▶ **What to do**:
Below are some records. Reproduce them exactly from their first line through the line with "other byte. -/", inclusive.

*** Opening Data for review ***

/-- S8: the table and `decodeS8` make the same tests of the byte. -/
theorem firstRow_rowsS8 (b : BitVec 8) : firstRow rowsS8 b = some (decodeS8 b).row := by
  simp only [rowsS8_eq, firstRow_cons, fieldRow_takes, keyRow_takes, fieldRow_name, keyRow_name, BitVec.and_zero,
    if_true]
  unfold decodeS8
  split_ifs <;> rfl

/-- A12: the start key first, then by the state code. -/
theorem firstRow_rowsA12 (k : BitVec 12) : firstRow rowsA12 k = (decodeA12 k).toOption.map Instr.row := by
  by_cases hk : k = 0x07E
  · rw [hk]; rfl
  simp only [rowsA12_eq, firstRow_cons, fieldRow_takes, keyRow_takes, fieldRow_name, keyRow_name, decodeA12, hk]
  generalize k.extractLsb' 9 3 = code
  rcases code_cases code with rfl | rfl | rfl | rfl | rfl | rfl | rfl | rfl <;> rfl

/-- Settles O3, format by format. -/
theorem decoderFollowsMatchAndMaskRows : Obligations.DecoderFollowsMatchAndMaskRows := by
  intro k
  cases k with
  | op11 w d => exact firstRow_rowsOp11 w d
  | u9 k => exact firstRow_rowsU9 k
  | s8 b => exact firstRow_rowsS8 b
  | a12 k =>
    refine (firstRow_rowsA12 k).trans ?_
    simp only [decode]
    cases decodeA12 k <;> rfl

/-! ## The stuffer's rows -/

/-- STUFF.PASS gives a byte that is not reserved unchanged (R104). -/
theorem execStuffPass_unreserved {b : Byte} (h : isReserved b = false) (s : State) :
    execStuffPass b s = .next (s.stuffed [b]) := by
  simp [execStuffPass, h]

/-- Settles O20: the four reserved rows are constant, and STUFF.PASS is selected by every other byte. -/
theorem stufferRowsGiveTheirBytes : Obligations.StufferRowsGiveTheirBytes := by
  refine fun s => ⟨rfl, rfl, rfl, rfl, fun b hdelim hesc hxon hxoff => ?_⟩
  exact execStuffPass_unreserved (isReserved_eq_false.2 ⟨hdelim, hesc, hxon, hxoff⟩) s

/-! ## What an operation ignores -/

/-- Beside a word that is none of the four BUILD words the descriptor is dropped (R61, R66). -/
theorem decodeOp11_congr {w : BitVec 11} (d x : Descriptor) (hlocal : w ≠ 0x408) (hlocalq : w ≠ 0x409)
    (htx : w ≠ 0x410) (hremote : w ≠ 0x417) : decodeOp11 w d = decodeOp11 w x := by
  obtain ⟨op, imm, rfl⟩ := exists_opWord w
  rw [decodeOp11_opWord, decodeOp11_opWord]
  by_cases hop : op = 4
  · subst hop
    have himm : isBuildable imm = false :=
      isBuildable_eq_false.2 ⟨fun h => hlocal (h ▸ rfl), fun h => hlocalq (h ▸ rfl), fun h => htx (h ▸ rfl),
        fun h => hremote (h ▸ rfl)⟩
    rw [decodeBuild_other himm, decodeBuild_other himm]
  · rw [if_neg hop, if_neg hop]

/-- The fields of the local BUILDs depend on the name and the parameter (R170, R171). -/
theorem fieldsLocal_congr {d x : Descriptor} (hname : d.name = x.name) (hparam : SameParam d x) :
    fieldsLocal d = fieldsLocal x := by
  rw [fieldsLocal, fieldsLocal, param_congr hparam, hname]

/-- A value that is looked at only where its bit is set. -/
theorem ite_given_congr {α : Type} {g g' : Bool} {a a' other : α} (hg : g = g') (ha : g = true → a = a') :
    (if g then a else other) = if g' then a' else other := by
  subst hg
  exact ite_congr rfl ha fun _ => rfl

/-- The fields of BUILD.REMOTE depend on the given ones of `dest`, `net` and `opt`, the name and the parameter (R173). -/
theorem fieldsRemote_congr {d x : Descriptor} (haddr : SameAddress d x) (hname : d.name = x.name)
    (hparam : SameParam d x) : fieldsRemote d = fieldsRemote x := by
  obtain ⟨hdestGiven, hnetGiven, hoptGiven, hdest, hnet, hopt⟩ := haddr
  unfold fieldsRemote
  rw [param_congr hparam, hname, ite_given_congr hdestGiven hdest, ite_given_congr hnetGiven hnet,
    ite_given_congr hoptGiven hopt]

/-- The fields of BUILD.TX depend on the four address fields where all are given, and on the data (R172). -/
theorem fieldsTx_congr {d x : Descriptor} (haddr : SameAddress d x) (hradiusGiven : d.radiusGiven = x.radiusGiven)
    (hradius : d.radiusGiven = true → d.radius = x.radius) (hdata : d.data = x.data) : fieldsTx d = fieldsTx x := by
  obtain ⟨hdestGiven, hnetGiven, hoptGiven, hdest, hnet, hopt⟩ := haddr
  refine ite_given_congr (by rw [hdestGiven, hnetGiven, hradiusGiven, hoptGiven]) fun hall => ?_
  simp only [Bool.and_eq_true] at hall
  obtain ⟨⟨⟨hd, hn⟩, hr⟩, ho⟩ := hall
  rw [hdest hd, hnet hn, hradius hr, hopt ho, hdata]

*** Closing Data for review ***

▶ **Answer below**:
/-- S8: the table and `decodeS8` make the same tests of the byte. -/
theorem firstRow_rowsS8 (b : BitVec 8) : firstRow rowsS8 b = some (decodeS8 b).row := by
  simp only [rowsS8_eq, firstRow_cons, fieldRow_takes, keyRow_takes, fieldRow_name, keyRow_name, BitVec.and_zero,
    if_true]
  unfold decodeS8
  split_ifs <;> rfl

/-- A12: the start key first, then by the state code. -/
theorem firstRow_rowsA12 (k : BitVec 12) : firstRow rowsA12 k = (decodeA12 k).toOption.map Instr.row := by
  by_cases hk : k = 0x07E
  · rw [hk]; rfl
  simp only [rowsA12_eq, firstRow_cons, fieldRow_takes, keyRow_takes, fieldRow_name, keyRow_name, decodeA12, hk]
  generalize k.extractLsb' 9 3 = code
  rcases code_cases code with rfl | rfl | rfl | rfl | rfl | rfl | rfl | rfl <;> rfl

/-- Settles O3, format by format. -/
theorem decoderFollowsMatchAndMaskRows : Obligations.DecoderFollowsMatchAndMaskRows := by
  intro k
  cases k with
  | op11 w d => exact firstRow_rowsOp11 w d
  | u9 k => exact firstRow_rowsU9 k
  | s8 b => exact firstRow_rowsS8 b
  | a12 k =>
    refine (firstRow_rowsA12 k).trans ?_
    simp only [decode]
    cases decodeA12 k <;> rfl

/-! ## The stuffer's rows -/

/-- STUFF.PASS gives a byte that is not reserved unchanged (R104). -/
theorem execStuffPass_unreserved {b : Byte} (h : isReserved b = false) (s : State) :
    execStuffPass b s = .next (s.stuffed [b]) := by
  simp [execStuffPass, h]

/-- Settles O20: the four reserved rows are constant, and STUFF.PASS is selected by every other byte. -/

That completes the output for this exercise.